-- ==== Sys2Proof/Laws/MovesNet.lean ====
section
/-! SUPPORT. Which parts of the state the operations of NET, CLAP, CAN and the tunables change, and that they keep
its form. -/

namespace Sys2Proof.Machine

open Sys2Proof

theorem netPoint_moves (quantity object : Nat) (v : Nat) (stamp : Nat) (s : State) :
    Moves 0x200022 s (netPoint quantity object v stamp s) := by
  unfold netPoint
  repeat' first
    | with_reducible assumption
    | with_reducible exact moves_refl
    | decide
    | with_reducible refine moves_foldl ?_ (fun _ _ _ => ?_)
    | with_reducible apply moves_step (sampleIn_moves ..)

theorem netGoLive_moves (stamp : Nat) (s : State) :
    Moves 0x208022 s (netGoLive stamp s) := by
  unfold netGoLive
  repeat' first
    | with_reducible assumption
    | with_reducible exact moves_refl
    | decide
    | with_reducible refine moves_foldl ?_ (fun _ _ _ => ?_)
    | with_reducible apply moves_step (sampleIn_moves ..)
    | fail_if_no_progress
        (with_reducible apply moves_frame)
        all_goals try first | with_reducible exact rfl | exact moves_absurd rfl | with_reducible exact fun _ => rfl

theorem execNetDropPoint_moves (s : State) :
    ResultMoves 0x200022 s (execNetDropPoint s) := by
  unfold execNetDropPoint
  repeat' first
    | with_reducible assumption
    | with_reducible exact moves_refl
    | decide
    | with_reducible refine moves_foldl ?_ (fun _ _ _ => ?_)
    | with_reducible apply moves_step (netPoint_moves ..)
    | with_reducible refine moves_ite ?_ ?_
    | with_reducible refine resultMoves_next ?_

theorem putQueue_moves (q : Nat) (fs : List TxFrame) (s : State) :
    Moves 0x8002 s (putQueue q fs s) := by
  unfold putQueue
  repeat' first
    | with_reducible exact moves_refl
    | decide
    | with_reducible apply moves_step (setF_moves ..)
    | fail_if_no_progress
        (with_reducible apply moves_frame)
        all_goals try first | with_reducible exact rfl | exact moves_absurd rfl | with_reducible exact fun _ => rfl

theorem enqueue_moves (q : Nat) (f : TxFrame) (s : State) :
    Moves 0x208002 s (enqueue q f s).1 := by
  unfold enqueue
  repeat' first
    | with_reducible exact moves_refl
    | decide
    | with_reducible apply moves_step (emit_moves ..)
    | with_reducible apply moves_step (bumpF_moves ..)
    | with_reducible apply moves_step (putQueue_moves ..)
    | (dsimp only; split)

theorem nextTrailer_moves (k : Nat) (s : State) :
    Moves 0x8000 s (nextTrailer k s).2 := by
  unfold nextTrailer
  repeat' first
    | with_reducible exact moves_refl
    | fail_if_no_progress
        (with_reducible apply moves_frame)
        all_goals try first | with_reducible exact rfl | exact moves_absurd rfl | with_reducible exact fun _ => rfl

theorem enqueuePair_moves (k j : Nat) (f : TxFrame) (s : State) :
    Moves 0x208002 s (enqueuePair k j f s).1 := by
  unfold enqueuePair
  repeat' first
    | with_reducible exact moves_refl
    | decide
    | with_reducible apply moves_step (nextTrailer_moves ..)
    | with_reducible apply moves_step (enqueue_moves ..)

theorem noteSent_moves (f : TxFrame) (s : State) :
    Moves 0x20002 s (noteSent f s) := by
  unfold noteSent
  repeat' first
    | with_reducible exact moves_refl
    | decide
    | with_reducible apply moves_step (bumpF_moves ..)
    | with_reducible refine moves_ite ?_ ?_
    | fail_if_no_progress
        (with_reducible apply moves_frame)
        all_goals try first | with_reducible exact rfl | exact moves_absurd rfl | with_reducible exact fun _ => rfl
    | split

theorem startFrame_moves (p q : Nat) (f : TxFrame) (rest : List TxFrame) (s : State) :
    Moves 0x28002 s (startFrame p q f rest s) := by
  unfold startFrame
  repeat' first
    | with_reducible exact moves_refl
    | decide
    | with_reducible apply moves_step (putQueue_moves ..)
    | with_reducible apply moves_step (bumpF_moves ..)
    | with_reducible apply moves_step (noteSent_moves ..)
    | fail_if_no_progress
        (with_reducible apply moves_frame)
        all_goals try first | with_reducible exact rfl | exact moves_absurd rfl | with_reducible exact fun _ => rfl

theorem discardLate_moves (p q : Nat) (f : TxFrame) (s : State) :
    Moves 0x200002 s (discardLate p q f s) := by
  unfold discardLate
  repeat' first
    | with_reducible exact moves_refl
    | decide
    | with_reducible apply moves_step (emit_moves ..)
    | with_reducible apply moves_step (bumpF_moves ..)

theorem chooseFrame_moves (p : Nat) (qs : List Nat) (wait : Option Nat) (s : State) :
    Moves 0x228002 s (chooseFrame p qs wait s) := by
  induction qs generalizing wait s with
  | nil => exact moves_refl
  | cons k qs ih =>
    unfold chooseFrame
    extract_lets now fs isLate late rest s1
    have h1 : Moves 0x228002 s s1 := moves_ite moves_refl
      (moves_foldl (moves_step (putQueue_moves ..) rfl moves_refl) (fun _ _ ht => moves_step (discardLate_moves ..) rfl ht))
    clear_value s1 rest
    cases rest
    · exact moves_step (ih ..) rfl h1
    · exact moves_ite (moves_ite (moves_step (ih ..) rfl h1) (moves_step (startFrame_moves ..) rfl h1)) (moves_step (ih ..) rfl h1)

theorem launchPort_moves (p : Nat) (s : State) :
    Moves 0x228002 s (launchPort p s) := by
  unfold launchPort
  repeat' first
    | with_reducible exact moves_refl
    | decide
    | with_reducible apply moves_step (chooseFrame_moves ..)
    | with_reducible refine moves_ite ?_ ?_

theorem setPortLink_moves (p : Nat) (up : Bool) (s : State) :
    Moves 0x200022 s (setPortLink p up s) := by
  unfold setPortLink
  repeat' first
    | with_reducible exact moves_refl
    | decide
    | with_reducible apply moves_step (setF_moves ..)
    | with_reducible apply moves_step (emit_moves ..)
    | with_reducible apply moves_step (netPoint_moves ..)
    | with_reducible refine moves_ite ?_ ?_

theorem setMirrorLink_moves (up : Bool) (s : State) :
    Moves 0x200022 s (setMirrorLink up s) := by
  unfold setMirrorLink
  repeat' first
    | with_reducible exact moves_refl
    | decide
    | with_reducible apply moves_step (setF_moves ..)
    | with_reducible apply moves_step (netPoint_moves ..)
    | with_reducible apply moves_step (emit_moves ..)

theorem setLrLink_moves (l : Nat) (up : Bool) (s : State) :
    Moves 0x200002 s (setLrLink l up s) := by
  unfold setLrLink
  repeat' first
    | with_reducible exact moves_refl
    | decide
    | with_reducible apply moves_step (setF_moves ..)
    | with_reducible apply moves_step (emit_moves ..)

theorem changeLink_moves (x : Nat) (up : Bool) (s : State) :
    Moves 0x200022 s (changeLink x up s) := by
  unfold changeLink
  repeat' first
    | with_reducible exact moves_refl
    | decide
    | with_reducible apply moves_step (setPortLink_moves ..)
    | with_reducible apply moves_step (setMirrorLink_moves ..)
    | with_reducible apply moves_step (setLrLink_moves ..)
    | with_reducible refine moves_ite ?_ ?_

theorem execLinkUp_moves (x : Nat) (s : State) :
    ResultMoves 0x200022 s (execLinkUp x s) := by
  unfold execLinkUp
  repeat' first
    | with_reducible exact moves_refl
    | decide
    | with_reducible apply moves_step (setF_moves ..)
    | with_reducible apply moves_step (changeLink_moves ..)
    | with_reducible refine moves_ite ?_ ?_
    | with_reducible refine resultMoves_next ?_

theorem showNodes_moves (k : Nat) (s : State) :
    Moves 0x2 s (showNodes k s) := by
  unfold showNodes
  repeat' first
    | with_reducible exact moves_refl
    | decide
    | with_reducible apply moves_step (setF_moves ..)

theorem seeNode_moves (k node : Nat) (s : State) :
    Moves 0x8002 s (seeNode k node s) := by
  unfold seeNode
  repeat' first
    | with_reducible exact moves_refl
    | decide
    | with_reducible apply moves_step (showNodes_moves ..)
    | fail_if_no_progress
        (with_reducible apply moves_frame)
        all_goals try first | with_reducible exact rfl | exact moves_absurd rfl | with_reducible exact fun _ => rfl
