theorem endSession_moves (k cause : Nat) (s : State) :
    Moves 0xe00082 s (endSession k cause s) := by
  unfold endSession
  repeat' first
    | with_reducible exact moves_refl
    | decide
    | with_reducible apply moves_step (freeSession_moves ..)
    | with_reducible apply moves_step (emit_moves ..)
    | with_reducible apply moves_step (sessionTakes_moves ..)
    | split

theorem endSessions_moves (cause : Nat) (s : State) :
    Moves 0xe00082 s (endSessions cause s) := by
  unfold endSessions
  repeat' first
    | with_reducible assumption
    | with_reducible exact moves_refl
    | decide
    | with_reducible refine moves_foldl ?_ (fun _ _ _ => ?_)
    | with_reducible apply moves_step (endSession_moves ..)

theorem endCredential_moves (id : Nat) (s : State) :
    Moves 0xe00082 s (endCredential id s) := by
  unfold endCredential
  repeat' first
    | with_reducible assumption
    | with_reducible exact moves_refl
    | decide
    | with_reducible refine moves_foldl ?_ (fun _ _ _ => ?_)
    | with_reducible apply moves_step (endSession_moves ..)
    | with_reducible refine moves_ite ?_ ?_

theorem authFailed_moves (transport cred cause : Nat) (s : State) :
    Moves 0xa00002 s (authFailed transport cred cause s) := by
  unfold authFailed
  repeat' first
    | with_reducible exact moves_refl
    | decide
    | with_reducible apply moves_step (emit_moves ..)
    | with_reducible apply moves_step (bumpF_moves ..)
    | with_reducible apply moves_step (updSec_moves _ _ (fun _ => by simp))
    | with_reducible refine moves_ite ?_ ?_

theorem eraseKeys_moves (cause : Nat) (s : State) :
    Moves 0xe00082 s (eraseKeys cause s) := by
  unfold eraseKeys
  repeat' first
    | with_reducible exact moves_refl
    | decide
    | with_reducible apply moves_step (setF_moves ..)
    | with_reducible apply moves_step (updSec_moves _ _ (fun _ => by simp))
    | with_reducible apply moves_step (showKeys_moves ..)
    | with_reducible apply moves_step (endSessions_moves ..)

theorem finishZeroise_moves (s : State) :
    Moves 0xa00002 s (finishZeroise s) := by
  unfold finishZeroise
  repeat' first
    | with_reducible exact moves_refl
    | decide
    | with_reducible apply moves_step (setF_moves ..)
    | with_reducible apply moves_step (updSec_moves _ _ (fun _ => by simp))
    | with_reducible apply moves_step (bumpF_moves ..)
    | with_reducible apply moves_step (emit_moves ..)
    | with_reducible apply moves_step (showKeys_moves ..)
    | with_reducible refine moves_ite ?_ ?_

theorem keyLost_moves (k : KeyEntry) (addr : Nat) (s : State) :
    Moves 0xea8bb2 s (keyLost k addr s) := by
  unfold keyLost
  repeat' first
    | with_reducible assumption
    | with_reducible exact moves_refl
    | decide
    | with_reducible refine moves_foldl ?_ (fun _ _ _ => ?_)
    | with_reducible apply moves_step (setF_moves ..)
    | with_reducible apply moves_step (haltStation_moves ..)
    | with_reducible apply moves_step (updSpot_moves ..)
    | with_reducible apply moves_step (updSec_moves _ _ (fun _ => by simp))
    | with_reducible apply moves_step (dropShadowWork_moves ..)
    | with_reducible apply moves_step (showSecHealth_moves ..)
    | with_reducible apply moves_step (endCredential_moves ..)
    | with_reducible refine moves_ite ?_ ?_

theorem zeroiseKey_moves (id addr : Nat) (s : State) :
    Moves 0xea8bb2 s (zeroiseKey id addr s) := by
  unfold zeroiseKey
  repeat' first
    | with_reducible exact moves_refl
    | decide
    | with_reducible apply moves_step (keyLost_moves ..)
    | with_reducible apply moves_step (emit_moves ..)
    | with_reducible apply moves_step (putKey_moves ..)
    | split

theorem putFields_moves (l : List (Field × Nat)) (s : State) :
    Moves 0x2 s (putFields l s) := by
  unfold putFields
  repeat' first
    | with_reducible assumption
    | with_reducible exact moves_refl
    | decide
    | with_reducible refine moves_foldl ?_ (fun _ _ _ => ?_)
    | with_reducible apply moves_step (setF_moves ..)
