theorem scheduleStart_moves (s : State) :
    Moves 0x4 s (scheduleStart s) := by
  unfold scheduleStart
  repeat' first
    | with_reducible exact moves_refl
    | fail_if_no_progress
        (with_reducible apply moves_frame)
        all_goals try first | with_reducible exact rfl | exact moves_absurd rfl | with_reducible exact fun _ => rfl

theorem execStartConditionMet_moves (peer : Bool) (s : State) :
    ResultMoves 0x80b16 s (execStartConditionMet peer s) := by
  unfold execStartConditionMet
  repeat' first
    | with_reducible exact moves_refl
    | decide
    | with_reducible apply moves_step (setF_moves ..)
    | with_reducible apply moves_step (scheduleStart_moves ..)
    | with_reducible apply moves_step (startJoin_moves ..)
    | with_reducible refine moves_ite ?_ ?_
    | with_reducible refine resultMoves_next ?_

theorem execGoLive_moves (s : State) :
    ResultMoves 0x5c6efffe s (execGoLive s) := by
  unfold execGoLive
  repeat' first
    | with_reducible exact moves_refl
    | decide
    | with_reducible apply moves_step (enterLive_moves ..)
    | with_reducible apply moves_step (digitalFirst_moves ..)
    | with_reducible apply moves_step (beginTick_moves ..)
    | with_reducible apply moves_step (emit_moves ..)
    | with_reducible refine resultMoves_next ?_
    | fail_if_no_progress
        (with_reducible apply moves_frame)
        all_goals try first | with_reducible exact rfl | exact moves_absurd rfl | with_reducible exact fun _ => rfl
    | split

theorem cmdGo_moves (c : Caller) (a0 : Nat) (s : State) :
    Moves 0xa00006 s (cmdGo c a0 s).1 := by
  unfold cmdGo
  repeat' first
    | with_reducible assumption
    | with_reducible exact moves_refl
    | with_reducible refine bodyMoves_ok ?_
    | with_reducible refine runCommand_moves _ _ _ _ _ _ _ _ rfl ?_ (fun _ _ => ?_)
    | fail_if_no_progress
        (with_reducible apply moves_frame)
        all_goals try first | with_reducible exact rfl | exact moves_absurd rfl | with_reducible exact fun _ => rfl

theorem execGo_moves (c : Caller) (a0 : Nat) (s : State) :
    ResultMoves 0xa00006 s (execGo c a0 s) := by
  unfold execGo
  repeat' first
    | with_reducible exact moves_refl
    | decide
    | with_reducible apply moves_step (cmdGo_moves ..)
    | with_reducible refine resultMoves_next ?_

theorem thenRestart_moves {m : Nat} {q : State} (b : Bool) (x : State × Reply) (hm : sub 0x7ffffffe m = true)
    (h : Moves m q x.1) : Moves m q (thenRestart b x).1 := by
  unfold thenRestart
  split
  · exact moves_step (restart_moves ..) hm h
  · exact h

theorem cmdRestart_moves (c : Caller) (a0 : Nat) (s : State) :
    Moves 0x7ffffffe s (cmdRestart c a0 s).1 := by
  unfold cmdRestart
  repeat' first
    | with_reducible assumption
    | with_reducible exact moves_refl
    | with_reducible refine thenRestart_moves _ _ rfl ?_
    | with_reducible refine bodyMoves_ok ?_
    | with_reducible refine runCommand_moves _ _ _ _ _ _ _ _ rfl ?_ (fun _ _ => ?_)

theorem execRestart_moves (c : Caller) (a0 : Nat) (s : State) :
    ResultMoves 0x7ffffffe s (execRestart c a0 s) := by
  unfold execRestart
  repeat' first
    | with_reducible exact moves_refl
    | decide
    | with_reducible apply moves_step (cmdRestart_moves ..)
    | with_reducible refine resultMoves_next ?_

theorem cmdMaintenance_moves (c : Caller) (a0 : Nat) (s : State) :
    Moves 0x7ffffffe s (cmdMaintenance c a0 s).1 := by
  unfold cmdMaintenance
  repeat' first
    | with_reducible assumption
    | with_reducible exact moves_refl
    | with_reducible refine thenRestart_moves _ _ rfl ?_
    | with_reducible refine bodyMoves_ok ?_
    | with_reducible refine runCommand_moves _ _ _ _ _ _ _ _ rfl ?_ (fun _ _ => ?_)

theorem execMaintenance_moves (c : Caller) (a0 : Nat) (s : State) :
    ResultMoves 0x7ffffffe s (execMaintenance c a0 s) := by
  unfold execMaintenance
  repeat' first
    | with_reducible exact moves_refl
    | decide
    | with_reducible apply moves_step (cmdMaintenance_moves ..)
    | with_reducible refine resultMoves_next ?_

theorem cmdDiscardSpliceLog_moves (c : Caller) (a0 : Nat) (s : State) :
    Moves 0x20a00082 s (cmdDiscardSpliceLog c a0 s).1 := by
  unfold cmdDiscardSpliceLog
  repeat' first
    | with_reducible assumption
    | with_reducible exact moves_refl
    | decide
    | with_reducible apply moves_step (spliceReset_moves ..)
    | with_reducible refine bodyMoves_ok ?_
    | with_reducible refine runCommand_moves _ _ _ _ _ _ _ _ rfl ?_ (fun _ _ => ?_)

theorem execDiscardSpliceLog_moves (c : Caller) (a0 : Nat) (s : State) :
    ResultMoves 0x20a00082 s (execDiscardSpliceLog c a0 s) := by
  unfold execDiscardSpliceLog
  repeat' first
    | with_reducible exact moves_refl
    | decide
    | with_reducible apply moves_step (cmdDiscardSpliceLog_moves ..)
    | with_reducible refine resultMoves_next ?_

theorem txnCommand_moves (op : Nat) (c : Caller) (a0 a1 a2 : Nat) (s : State) :
    Moves 0x7ffffffe s (txnCommand op c a0 a1 a2 s).1 := by
  unfold txnCommand
  repeat' first
    | with_reducible exact moves_refl
    | decide
    | with_reducible apply moves_step (cmdOpen_moves ..)
    | with_reducible apply moves_step (cmdStage_moves ..)
    | with_reducible apply moves_step (cmdCommit_moves ..)
    | with_reducible apply moves_step (cmdCut_moves ..)
    | with_reducible apply moves_step (cmdReadTunable_moves ..)
    | with_reducible apply moves_step (cmdGo_moves ..)
    | with_reducible apply moves_step (cmdRestart_moves ..)
    | with_reducible apply moves_step (cmdMaintenance_moves ..)
    | with_reducible apply moves_step (cmdDiscardSpliceLog_moves ..)
    | with_reducible apply moves_step (refuseOpcode_moves ..)
    | split

theorem execTamperOpen_moves (s : State) :
    ResultMoves 0x7ffffffe s (execTamperOpen s) := by
  unfold execTamperOpen
  repeat' first
    | with_reducible exact moves_refl
    | decide
    | with_reducible apply moves_step (tamperOpen_moves ..)
    | with_reducible apply moves_step (tamperResponse_moves ..)
    | with_reducible apply moves_step (showSecHealth_moves ..)
    | with_reducible refine moves_ite ?_ ?_
    | with_reducible refine resultMoves_next ?_

theorem domainsOff_moves (ds : List Nat) (s : State) :
    Moves 0x380062 s (domainsOff ds s) := by
  unfold domainsOff
  repeat' first
    | with_reducible assumption
    | with_reducible exact moves_refl
    | decide
    | with_reducible refine moves_foldl ?_ (fun _ _ _ => ?_)
    | with_reducible apply moves_step (settleCrossings_moves ..)
    | with_reducible apply moves_step (setBit_moves ..)

theorem dropUnitWork_moves (us : List Nat) (s : State) :
    Moves 0x10 s (dropUnitWork us s) := by
  unfold dropUnitWork
  repeat' first
    | with_reducible exact moves_refl
    | fail_if_no_progress
        (with_reducible apply moves_frame)
        all_goals try first | with_reducible exact rfl | exact moves_absurd rfl | with_reducible exact fun _ => rfl

theorem startPowerFail_moves (cause : Nat) (s : State) :
    Moves 0x1600006 s (startPowerFail cause s) := by
  unfold startPowerFail
  repeat' first
    | with_reducible exact moves_refl
    | decide
    | with_reducible apply moves_step (setF_moves ..)
    | with_reducible apply moves_step (bumpF_moves ..)
    | with_reducible apply moves_step (triggerFlush_moves ..)
    | with_reducible apply moves_step (emit_moves ..)
    | fail_if_no_progress
        (with_reducible apply moves_frame)
        all_goals try first | with_reducible exact rfl | exact moves_absurd rfl | with_reducible exact fun _ => rfl

theorem showSupply_moves (aMv bMv : Nat) (s : State) :
    Moves 0x2 s (showSupply aMv bMv s) := by
  unfold showSupply
  repeat' first
    | with_reducible exact moves_refl
    | decide
    | with_reducible apply moves_step (putFields_moves ..)

theorem showInput_moves (x : Nat) (good : Bool) (s : State) :
    Moves 0x1000002 s (showInput x good s) := by
  unfold showInput
  repeat' first
    | with_reducible exact moves_refl
    | decide
    | with_reducible apply moves_step (setF_moves ..)
    | fail_if_no_progress
        (with_reducible apply moves_frame)
        all_goals try first | with_reducible exact rfl | exact moves_absurd rfl | with_reducible exact fun _ => rfl

theorem execPowerFailStarted_moves (aMv bMv mw : Nat) (s : State) :
    ResultMoves 0x1600006 s (execPowerFailStarted aMv bMv mw s) := by
  unfold execPowerFailStarted
  repeat' first
    | with_reducible exact moves_refl
    | decide
    | with_reducible apply moves_step (setF_moves ..)
    | with_reducible apply moves_step (startPowerFail_moves ..)
    | with_reducible apply moves_step (showSupply_moves ..)
    | with_reducible apply moves_step (showInput_moves ..)
    | with_reducible refine moves_ite ?_ ?_
    | with_reducible refine resultMoves_next ?_

theorem shedLongReach_moves (s : State) :
    Moves 0x390062 s (shedLongReach s) := by
  unfold shedLongReach
  repeat' first
    | with_reducible exact moves_refl
    | decide
    | with_reducible apply moves_step (setF_moves ..)
    | with_reducible apply moves_step (domainsOff_moves ..)
    | with_reducible apply moves_step (lrpOff_moves ..)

::::::::

## Problem details
The line containing "moves_step (triggerFlush_moves ..)" and all lines after it, to the end of the records, are to be output exactly and alone.

## Solution
    | with_reducible apply moves_step (triggerFlush_moves ..)
    | with_reducible apply moves_step (emit_moves ..)
    | fail_if_no_progress
        (with_reducible apply moves_frame)
        all_goals try first | with_reducible exact rfl | exact moves_absurd rfl | with_reducible exact fun _ => rfl

theorem showSupply_moves (aMv bMv : Nat) (s : State) :
    Moves 0x2 s (showSupply aMv bMv s) := by
  unfold showSupply
  repeat' first
    | with_reducible exact moves_refl
    | decide
    | with_reducible apply moves_step (putFields_moves ..)

theorem showInput_moves (x : Nat) (good : Bool) (s : State) :
    Moves 0x1000002 s (showInput x good s) := by
  unfold showInput
  repeat' first
    | with_reducible exact moves_refl
    | decide
    | with_reducible apply moves_step (setF_moves ..)
    | fail_if_no_progress
        (with_reducible apply moves_frame)
        all_goals try first | with_reducible exact rfl | exact moves_absurd rfl | with_reducible exact fun _ => rfl

theorem execPowerFailStarted_moves (aMv bMv mw : Nat) (s : State) :
    ResultMoves 0x1600006 s (execPowerFailStarted aMv bMv mw s) := by
  unfold execPowerFailStarted
  repeat' first
    | with_reducible exact moves_refl
    | decide
    | with_reducible apply moves_step (setF_moves ..)
    | with_reducible apply moves_step (startPowerFail_moves ..)
    | with_reducible apply moves_step (showSupply_moves ..)
    | with_reducible apply moves_step (showInput_moves ..)
    | with_reducible refine moves_ite ?_ ?_
    | with_reducible refine resultMoves_next ?_

theorem shedLongReach_moves (s : State) :
    Moves 0x390062 s (shedLongReach s) := by
  unfold shedLongReach
  repeat' first
    | with_reducible exact moves_refl
    | decide
    | with_reducible apply moves_step (setF_moves ..)
    | with_reducible apply moves_step (domainsOff_moves ..)
    | with_reducible apply moves_step (lrpOff_moves ..)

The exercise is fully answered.